ASSIGNED TASK:
Your answer should reproduce every line of the material in which the word "ofList" occurs.

INPUT DATA:
/-- Bytes at a virtual address for a built-in. [DEDUCED, log 89] -/
def State.builtinRead (s : State) (u : UnitId) (tenant : BitVec 8) (va n : Nat) :
    State × Except Status (List Byte) := s.areaRead (s.unitReach u tenant) .read va n

/-- n words from a virtual address, each of four bytes. -/
def State.builtinWords (s : State) (u : UnitId) (tenant : BitVec 8) (va : Nat) :
    Nat → State × Except Status (List Nat)
  | 0 => (s, .ok [])
  | n + 1 => match s.builtinRead u tenant va 4 with
    | (s, .error e) => (s, .error e)
    | (s, .ok bs) => match s.builtinWords u tenant (va + 4) n with
      | (s, .error e) => (s, .error e)
      | (s, .ok ws) => (s, .ok (leNat bs :: ws))

/-- The status of a write's failed translation. `denied` is that of a page that cannot be written. -/
def writeStatus (denied : Status) : Cause → Status
  | .ecc => .eccDropped
  | .wprot => denied
  | _ => .badDesc

/-- Where the pieces of a unit that is to be written lie. -/
def State.builtinPieces (s : State) (x : Reach) (denied : Status) :
    List (Nat × Nat) → State × Except Status (List (Loc × Nat))
  | [] => (s, .ok [])
  | (va, n) :: rest => match s.translate x.cache x.tenant x.root va true with
    | (s, .error c) => (s, .error (writeStatus denied c))
    | (s, .ok p) => match s.builtinPieces x denied rest with
      | (s, .error e) => (s, .error e)
      | (s, .ok ls) => (s, .ok ((⟨.dense, p.pa, none⟩, n) :: ls))

/-- Where a built-in writes units of n bytes: all of a group's addresses are found before any is written.
[DEDUCED, log 89] -/
def State.builtinTargets (s : State) (u : UnitId) (tenant : BitVec 8) (denied : Status) (n : Nat) :
    List Nat → State × Except Status (List (List (Loc × Nat)))
  | [] => (s, .ok [])
  | va :: rest => match s.builtinPieces (s.unitReach u tenant) denied (pagesOf va n) with
    | (s, .error e) => (s, .error e)
    | (s, .ok p) => match s.builtinTargets u tenant denied n rest with
      | (s, .error e) => (s, .error e)
      | (s, .ok ps) => (s, .ok (p :: ps))

/-- Values written at located units, n bytes each. -/
def State.builtinPut (s : State) (t : RemoteId) (tenant : BitVec 8) (n : Nat) (xs : List (List (Loc × Nat) × Nat)) : State :=
  xs.foldl (fun s x => s.areaPut ⟨tenant, .thread (.remote t)⟩ x.1 (leBytes n x.2)) s

/-- A context of a grotto that runs a built-in. -/
def State.builtin (s : State) (t : RemoteId) (entry : Nat) : Option RemoteCtx :=
  match t.unit with
  | .core _ => none
  | .grotto _ => ((s.unit t.unit).ctx[t.ctx]).filter fun x => x.call.entry == entry

/-- The context replaced. -/
def State.setCtx (s : State) (t : RemoteId) (x : RemoteCtx) : State :=
  let u := s.unit t.unit
  s.setUnit t.unit { u with ctx := u.ctx.set t.ctx (some x) }

/-- The function ends with a status and results. -/
def State.builtinEnd (s : State) (t : RemoteId) (st : Status) (r0 r1 : Nat) : State :=
  s.endRemote t (BitVec.ofNat 16 st.code) (BitVec.ofNat 64 r0) (BitVec.ofNat 64 r1)

/-- A range of a virtual address lies within a capability. -/
def Cap.covers (c : Cap) (va n : Nat) : Bool :=
  decide (c.base ≤ va) && decide (va + n ≤ c.base + c.length)
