-- ==== Sys2Proof/Machine/CellPost.lean ====
section
/-!
DEFINITION. The fibre forms of a cell (R116 to R120), the cell RCALL (R337, R338), and their replies.
-/

namespace Sys2Proof.Machine
open Sys2Proof

/-! ### Fibre forms -/

/-- The checks of R114 on c[m] with h = 0, as a cell makes them when the instruction fires (R118); `go` has
the head row's physical address. -/
def cellFibre (needs : Cap → Bool) (m : Fin 16) (go : Ctx → Cap → Nat → State → Fired) (x : Ctx)
    (s : State) : Fired :=
  let cap := (s.cell x.c).c[m]
  let tenant := x.pl.x.tenant
  let cache := CacheId.memCell x.c.server
  let fault (s : State) (c : Cause) : Fired := .fault s ⟨c, x.slot, 0, cap.base, 0⟩
  match fibreCapTrap cap m.val tenant (needs cap) with
  | some e => fault s e.cause
  | none =>
    if cap.length < 64 then fault s .bounds
    else if cap.base / 2 ^ 48 != 0 then fault s .page
    else if (s.cached cache tenant cap.base).isNone then .wait (s.park x cap.base 0 false)
    else match s.translate cache tenant (s.rootOf tenant) cap.base false with
      | (s, .error c) => fault s c
      | (s, .ok p) => if p.fill.isSome then fault s .perm else go x cap p.pa s

/-- A request of a cell to the owner of a fibre. -/
def fibreRequest (c : CellId) (v : VpId) (tenant : BitVec 8) (block slot inst : Nat) (op : FibreOp)
    (va pa length : Nat) (lanes after : List Nat) : FibreReq :=
  { agent := .cell c v block slot inst lanes, op := op, va := va, pa := pa, tenant := tenant,
    length := length, owner := homeGrotto (localAddr pa), ticket := none, arrived := 0, refused := false,
    reserved := none, after := after }

/-- A posted form is held to commit and counts one output (R116, R149, R154). -/
def postFibre (op : FibreOp) (x : Ctx) (cap : Cap) (pa : Nat) (s : State) : Fired :=
  match countOutput x.blk x.slot x.inst with
  | .error f => .fault s f
  | .ok i =>
    let h : Held := .fibre x.slot op cap.base pa cap.length x.after
    .done s ({ i with held := i.held ++ [(x.slot, h)] }.mark x.slot .done)

/-- The pairs of an FMRG, lane 0 first (R117). -/
def mergePairs (x : Ctx) : List (Nat × Nat) :=
  ((List.range 16).filter fun i => x.l.ok i && x.r.ok i).map fun i =>
    ((x.l.at i).toNat, (x.r.at i).toNat)

/-- [DEDUCED, log 88] -/
def execCellFmrg (f : C3) (s : State) : Res :=
  fireCell (.cellFmrg f) (cellFibre needsM f.m fun x cap pa s =>
    postFibre (.merge (mergePairs x)) x cap pa s) s

/-- The step of an FSCAN: cursor, 16 pairs, exclusive flag (R117). -/
def scanOp (l : Token) : FibreOp :=
  .scan (if l.ok 0 then (l.at 0).toNat else 0xFFFFFFFF) 16 (l.ok 1 && (l.at 1).getLsbD 0)

/-- [DEDUCED, log 88] -/
def execCellFscan (f : C3) (s : State) : Res :=
  fireCell (.cellFscan f) (cellFibre needsS f.m fun x cap pa s => postFibre (scanOp x.l) x cap pa s) s

/-- FPROBE sends its request when it fires (R118), and takes an entry of its memory cell's queue, so that its reply keeps
its place among the cell's replies (R131, R132). [DEDUCED, log 88] -/
def execCellFprobe (f : C3) (s : State) : Res :=
  fireCell (.cellFprobe f) (cellFibre needsS f.m fun x cap pa s =>
    let lanes := (List.range 16).filter x.l.ok
    let op : FibreOp := .probe (lanes.map fun i => (x.l.at i).toNat)
    let q := fibreRequest x.c x.pl.v x.pl.x.tenant x.blk.num.val x.slot x.inst.num op cap.base pa
      cap.length lanes x.after
    x.issue .probe x.inst { s with fibreReqs := s.fibreReqs ++ [q] }) s

/-- An element 0 to 15 list with e14 and e15 set (R119, R338). -/
def headToken (v : BitVec 16) (l : List Nat) (slot block : Nat) : Token :=
  Token.ofList .ord v (l ++ List.replicate (14 - l.length) 0 ++ [slot, block])

/-- The tokens of a posted form's reply (R119). -/
def FibreReply.postedTokens (r : FibreReply) (slot block : Nat) : List Token :=
  let lo := r.cost.toNat % 2 ^ 32
  let hi := r.cost.toNat / 2 ^ 32
  match r.op with
  | .scan _ _ _ =>
    let on (i : Nat) : Bool := decide (i < r.pairs.length)
    let pair (i : Nat) : Nat × Nat := r.pairs.getD i (0, 0)
    [headToken 0xC03F [r.status.code, lo, hi, r.cursor, r.pairs.length, r.endFlag.toNat] slot block,
      Token.lanes .data on fun i => BitVec.ofNat 32 (pair i).1,
      Token.lanes .data on fun i => BitVec.ofNat 32 (pair i).2]
  | _ => [headToken 0xC007 [r.status.code, lo, hi] slot block]

/-- Two replies of one owner to posted forms of one cell. -/
def FibreReply.sameStream (q r : FibreReply) : Bool :=
  q.owner == r.owner && match q.agent, q.op, r.agent with
    | .cell _ _ _ _ _ _, .probe _, _ => false
    | .cell c _ _ _ _ _, _, .cell d _ _ _ _ _ => c == d
    | _, _, _ => false

/-- Reply tokens of a posted FMRG or FSCAN arrive at REPLY, after the owner's earlier ones to the cell and as there is
room (R119, R160); a VP that has left
the row gives ORPHAN (R226). -/
def execFibrePostedReply (i : Nat) (s : State) : Res :=
  match s.replies[i]? with
  | none => .next s
  | some r => match r.agent, r.op with
    | .cell _ _ _ _ _ _, .probe _ => .next s
    | .cell c v block slot _ _, _ =>
      let out (s : State) : State := { s with replies := dropNth s.replies i }
      if !s.hosted v c then .next ((out s).dropOrphan v (c.src 0 0))
      else
        let ts := r.postedTokens slot block
        if !s.replyReady r || (s.replies.take i).any (fun q => q.sameStream r) then .next s
        else if s.admits c 6 ts.length then .next (((out s).arrive c 6 ts).getD s) else .next s
    | _, _ => .next s

/-- t0 and t1 of a probe's reply (R120). -/
def FibreReply.probeTokens (r : FibreReply) (lanes : List Nat) : Token × Token :=
  let lo := r.cost.toNat % 2 ^ 32
  let hi := r.cost.toNat / 2 ^ 32
  if r.status = .badDesc ∨ r.status = .eccDropped then
    (Token.ofList .data 0 [], Token.ofList .err 0x0001 [r.status.code])
  else
    let value (i : Nat) : Option Nat := match lanes.findIdx? (· == i) with
      | none => none
      | some j => r.found.getD j none
    (Token.lanes .data (fun i => (value i).isSome) fun i => BitVec.ofNat 32 ((value i).getD 0),
      Token.ofList .ord 0x0007 [r.status.code, lo, hi])

/-- The entry of a probe in its memory cell's queue. -/
def CellReq.probeOf (r : CellReq) (v : VpId) (slot inst : Nat) : Bool :=
  r.body == .probe && r.vp == v && r.slot == slot && r.inst == inst

/-- A probe's reply reaches its slot once the cell's earlier requests have been answered (R120, R132). -/
def execFprobeReply (i : Nat) (s : State) : Res :=
  match s.replies[i]? with
  | none => .next s
  | some r => match r.agent, r.op with
    | .cell c v _ slot inst lanes, .probe _ =>
      let out : State := { s with replies := dropNth s.replies i }
      if !s.hosted v c then .next (out.dropOrphan v (c.src 0 0))
      else match oldestOf c (s.memQueue c.server) 0 with
      | none => .next s
      | some (n, q) =>
        if !q.probeOf v slot inst || (s.cell c).holdsReply then .next s
        else
          let s := out.setMemQueue c.server (dropNth (s.memQueue c.server) n)
          let (t0, t1) := r.probeTokens lanes
          let wave := match s.place c with
            | some pl => pl.wave
            | none => 0
          let s := if t1.k = .err then s.itemFailed v wave c slot 0 r.status else s
          .next (s.deliverResult v c inst slot t0 t1)
    | _, _ => .next s

/-! ### RCALL (R337, R338) -/

/-- The elements of every payload that the descriptor names are valid. -/
def payloadOk (l : Token) (count : Nat) : Bool :=
  (List.range count).all fun i => l.ok (2 + 2 * i) && l.ok (3 + 2 * i)

/-- Payload i of a descriptor. -/
def payloadOf (l : Token) (count i : Nat) : Word :=
  if i < count then (l.at (3 + 2 * i)) ++ (l.at (2 + 2 * i)) else 0

/-- RCALL: the checks, then it is held to commit. -/
def execCellRcall (f : C3) (s : State) : Res :=
  fireCell (.cellRcall f) (fun x s =>
    let cap := (s.cell x.c).c[f.m]
    let e1 := (x.l.at 1).toNat
    let count := field e1 2 1 + 1
    if !cap.tag then .fault s (slotFault .tag x.slot)
    else if cap.otype != 0 || cap.tenant != x.pl.x.tenant || cap.space == .sys then
      .fault s (slotFault .perm x.slot)
    else if !x.l.ok 0 || !x.l.ok 1 || !payloadOk x.l count then .fault s (slotFault .bounds x.slot)
    else match countOutput x.blk x.slot x.inst with
      | .error g => .fault s g
      | .ok i =>
        let payload := Vector.ofFn fun j : Fin 4 => payloadOf x.l count j.val
        let h : Held := .call x.slot (field (x.l.at 0).toNat 11 0) payload (bitAt e1 0) cap x.after
        .done s ({ i with held := i.held ++ [(x.slot, h)] }.mark x.slot .done)) s

/-- A cell's call sent at commit: its memory cell finds the home; a translation that prevents it answers the
call at once (R337). -/
def State.sendCellCall (s : State) (v : VpId) (c : CellId) (block slot entry : Nat)
    (payload : Vector Word 4) (rel : Bool) (cap : Cap) (after : List (Nat × Nat)) : State :=
  let tenant := (s.vp v).tenant
  let x := s.cell c
  let num := x.callNum
  let caller : Caller := .cell c v slot block
  let call (h : Home) (base : Nat) : Call :=
    { entry := entry, payload := payload, cap := cap, tenant := tenant, num := num, caller := caller,
      home := h, forwarded := false, refused := false, rel := rel, base := base, after := after }
  let opened (s : State) (k : Call) (r : Option CallReply) : State :=
    let x := s.cell c
    s.setCell c { x with callNum := nextNum num, calls := x.calls ++ [⟨k, s.cycle, 0, r, false⟩] }
  match s.targetHome (.memCell c.server) tenant (s.rootOf tenant) cap with
  | (s, .ok (h, l)) => (opened s (call h l.addr) none).sendCall (call h l.addr)
  | (s, .error e) =>
    let st : Status := match e with
      | .ecc => .eccDropped
      | .perm => .perm
      | _ => .badDesc
    opened s (call (.module 0) 0) (some ⟨caller, num, entry, BitVec.ofNat 16 st.code, 0, 0⟩)

/-- The first call of a list that has its reply, and the others. -/
def takeAnswered : List OpenCall → Option (OpenCall × CallReply × List OpenCall)
  | [] => none
  | o :: rest => match o.reply with
    | some r => some (o, r, rest)
    | none => match takeAnswered rest with
      | none => none
      | some (p, r, rest) => some (p, r, o :: rest)

/-- A cell call's reply arrives at REPLY as one ORD token (R338); a VP that has left the row gives ORPHAN
(R226). -/
def execCallReplyToken (c : CellId) (s : State) : Res :=
  let x := s.cell c
  match takeAnswered x.calls with
  | none => .next s
  | some (o, r, rest) => match o.call.caller with
    | .cell _ v slot block =>
      let out (s : State) : State := s.setCell c { s.cell c with calls := rest }
      if !s.hosted v c then .next ((out s).dropOrphan v (c.src 0 0))
      else if s.admits c 6 1 then
        let lo (w : Word) : Nat := w.toNat % 2 ^ 32
        let hi (w : Word) : Nat := w.toNat / 2 ^ 32
        let t := headToken 0xC01F [r.status.toNat, lo r.r0, hi r.r0, lo r.r1, hi r.r1] slot block
        .next (((out s).arrive c 6 [t]).getD s)
      else .next s
    | _ => .next s

end Sys2Proof.Machine
end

RESULT FOR THIS TASK:
  Token.ofList .ord v (l ++ List.replicate (14 - l.length) 0 ++ [slot, block])
    (Token.ofList .data 0 [], Token.ofList .err 0x0001 [r.status.code])
      Token.ofList .ord 0x0007 [r.status.code, lo, hi])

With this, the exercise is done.